If $F$ is a ring of all real-valued functions defined on $\mathbb{R}$, is $S = \{f ∈ F | f(0) = 1\}$ an ideal?
What I'm thinking is $(f+g)(0) = f(0)+g(0) = 1+1 = 2$
and hence $f + g$ is in $S$? Is that a real-valued function? Also, the additive inverse of $f$ is $−f$ and we have
$(−f)(0) = −f(0) = −1$ and hence $−f$ is in $S$? Again not sure if it's a real-valued function. Finally, suppose that $h ∈ F$. Then we have
$(hf)(0) = h(0)·f(0) = h(0)·1 = 1$ and hence $hf$ is in the set $S$. I think $F$ is a commutative ring, so we have $fh = hf$ and hence $fh$
is in $S$? I'm not sure if any of these are actually in $S$ however, I feel like I need to establish a constant function or something in the beginning for this to make sense though
Also what if $\{f ∈ F | f$ is continuous$\}$
Best Answer
S is not an ideal. It isn't closed under addition.
To boot, take $h\in F$ such that $h(0)\neq1$. Then $(hf)(0)=h(0)\cdot f(0)=h(0)\cdot 1=h(0)\neq1$. Thus $hf\not\in S$, violating the condition to be an ideal.
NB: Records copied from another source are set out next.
-- ==== Sys2Proof/Machine/Micro.lean ====
section
/-! DEFINITION. The microwords of the writable engines (R284 to R291): the word that a thread or routine's bank
holds at its address, split and executed, its faults, and the messages it posts. A row runs the word when it is the
row's own. -/

namespace Sys2Proof.Machine

/-! ### Microwords (R284, R285) -/

/-- A microword split into its fields (R284): OP 31:26, A 25:21, B 20:16, the second source register C 15:11 of a
register-register operation, and IMM 15:0. -/
structure MWord where
  op : Nat
  a : Nat
  b : Nat
  c : Nat
  imm : BitVec 16
  deriving DecidableEq, Repr

/-- The fields of a word. -/
def splitWord (w : Word) : MWord := ⟨fld w 31 26, fld w 25 21, fld w 20 16, fld w 15 11, w.setWidth 16⟩

/-- The operations of R285; every other OP is a BADOP fault. -/
def opListed (op : Nat) : Bool :=
  [0x00, 0x01, 0x02, 0x03, 0x04, 0x05, 0x06, 0x07, 0x08, 0x09, 0x0A, 0x0B, 0x0C, 0x0D, 0x10, 0x11, 0x12, 0x13, 0x14,
    0x15, 0x16, 0x18, 0x19, 0x1A, 0x1B, 0x20, 0x21, 0x22, 0x23, 0x24, 0x25, 0x26, 0x27, 0x28, 0x29, 0x2A, 0x2B, 0x30,
    0x31, 0x3F].contains op

/-- The word that a thread executes next: of its bank, at its address. -/
def wordAt (s : State) (e th : Nat) : Word :=
  bankWord e (getBank (s.eng e) (thread s e th).bank) (thread s e th).pc

/-! ### Running one word -/

/-- Words per run between two WAITs (UCS.CFG.STEPMAX). -/
def stepMax (s : State) (e : Nat) : Nat := s.fld (aUcs e 8) 15 0

/-- A thread with one more word counted. -/
def countWord (s : State) (e th : Nat) : State :=
  setThread s e th { thread s e th with steps := (thread s e th).steps + 1 }

/-- A thread that runs executes the word at its address when its OP is `op`, unless STEPMAX is spent (R291 cause
0x2); an OP outside the table is a fault of cause 0x1. Another OP of the table is another row's, and the default
ladder image runs by its messages: nothing happens here. -/
def runWord (s : State) (e th op : Nat) (f : State → MWord → State) : State :=
  let x := thread s e th
  let m := splitWord (wordAt s e th)
  if !x.live ∨ x.wait.isSome ∨ byProgram s e th ∨ (m.op ≠ op ∧ opListed m.op) then s
  else if stepMax s e ≤ x.steps then microFault s e th 2
  else if m.op = op then f (countWord s e th) m
  else microFault (countWord s e th) e th 1

/-- A microword's row: an engine and a thread of it. -/
def onWord (s : State) (e th op : Nat) (f : State → MWord → State) : Res :=
  if e < 49 ∧ th < engThreads e then onEng s e (runWord s e th op f) else .fault .badOperand

/-- The thread goes on at an address of its store; beyond it is a BADJMP fault, and so is the image identity at 15,
which is never executed (R288, entry 16). -/
def goto_ (s : State) (e th pc : Nat) : State :=
  if pc < storeWords e ∧ pc ≠ 15 then setThread s e th { thread s e th with pc := pc } else microFault s e th 6

/-- The thread goes on at the next word. -/
def nextWord (s : State) (e th : Nat) : State := goto_ s e th ((thread s e th).pc + 1)

/-! ### Registers (R283) -/

/-- A register of a thread, or of a routine store's one file; g0 reads 0. -/
def getReg (s : State) (e th r : Nat) : Word :=
  if r = 0 then 0 else Tab.at 0 (if isRoutine e then (s.eng e).g else (thread s e th).g) r

/-- A register written; a write to g0 is discarded. -/
def putReg (s : State) (e th r : Nat) (w : Word) : State :=
  if isRoutine e then s.modEng e fun g => { g with g := putG g.g r w }
  else
    let x := thread s e th
    setThread s e th { x with g := putG x.g r w }

/-- A word that computes A from the registers. -/
def compute (s : State) (e th a : Nat) (w : Word) : State := nextWord (putReg s e th a w) e th

/-- The sign-extended immediate. -/
def sext (imm : BitVec 16) : Word := imm.signExtend 32
/-- The zero-extended immediate. -/
def zext (imm : BitVec 16) : Word := imm.setWidth 32

/-! ### Arithmetic and logic (R285) -/

/-- A register-register operation. -/
def wordRR (s : State) (e th op : Nat) (f : Word → Word → Word) : Res :=
  onWord s e th op fun s m => compute s e th m.a (f (getReg s e th m.b) (getReg s e th m.c))

/-- A register-immediate operation. -/
def wordRI (s : State) (e th op : Nat) (f : Word → BitVec 16 → Word) : Res :=
  onWord s e th op fun s m => compute s e th m.a (f (getReg s e th m.b) m.imm)

/-- A truth value as a word. -/
def truth (b : Bool) : Word := if b then 1 else 0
$\{f\in F\mid f \text{ is continuous}\}$ is a subring, but not closed under multiplication on the left, hence is also not an ideal. That is, consider the constant function, $f(x)=1\,,\forall x$. And any discontinuous function $g$. Then $gf=g$ is discontinuous. Hence again, the condition for an ideal is not met.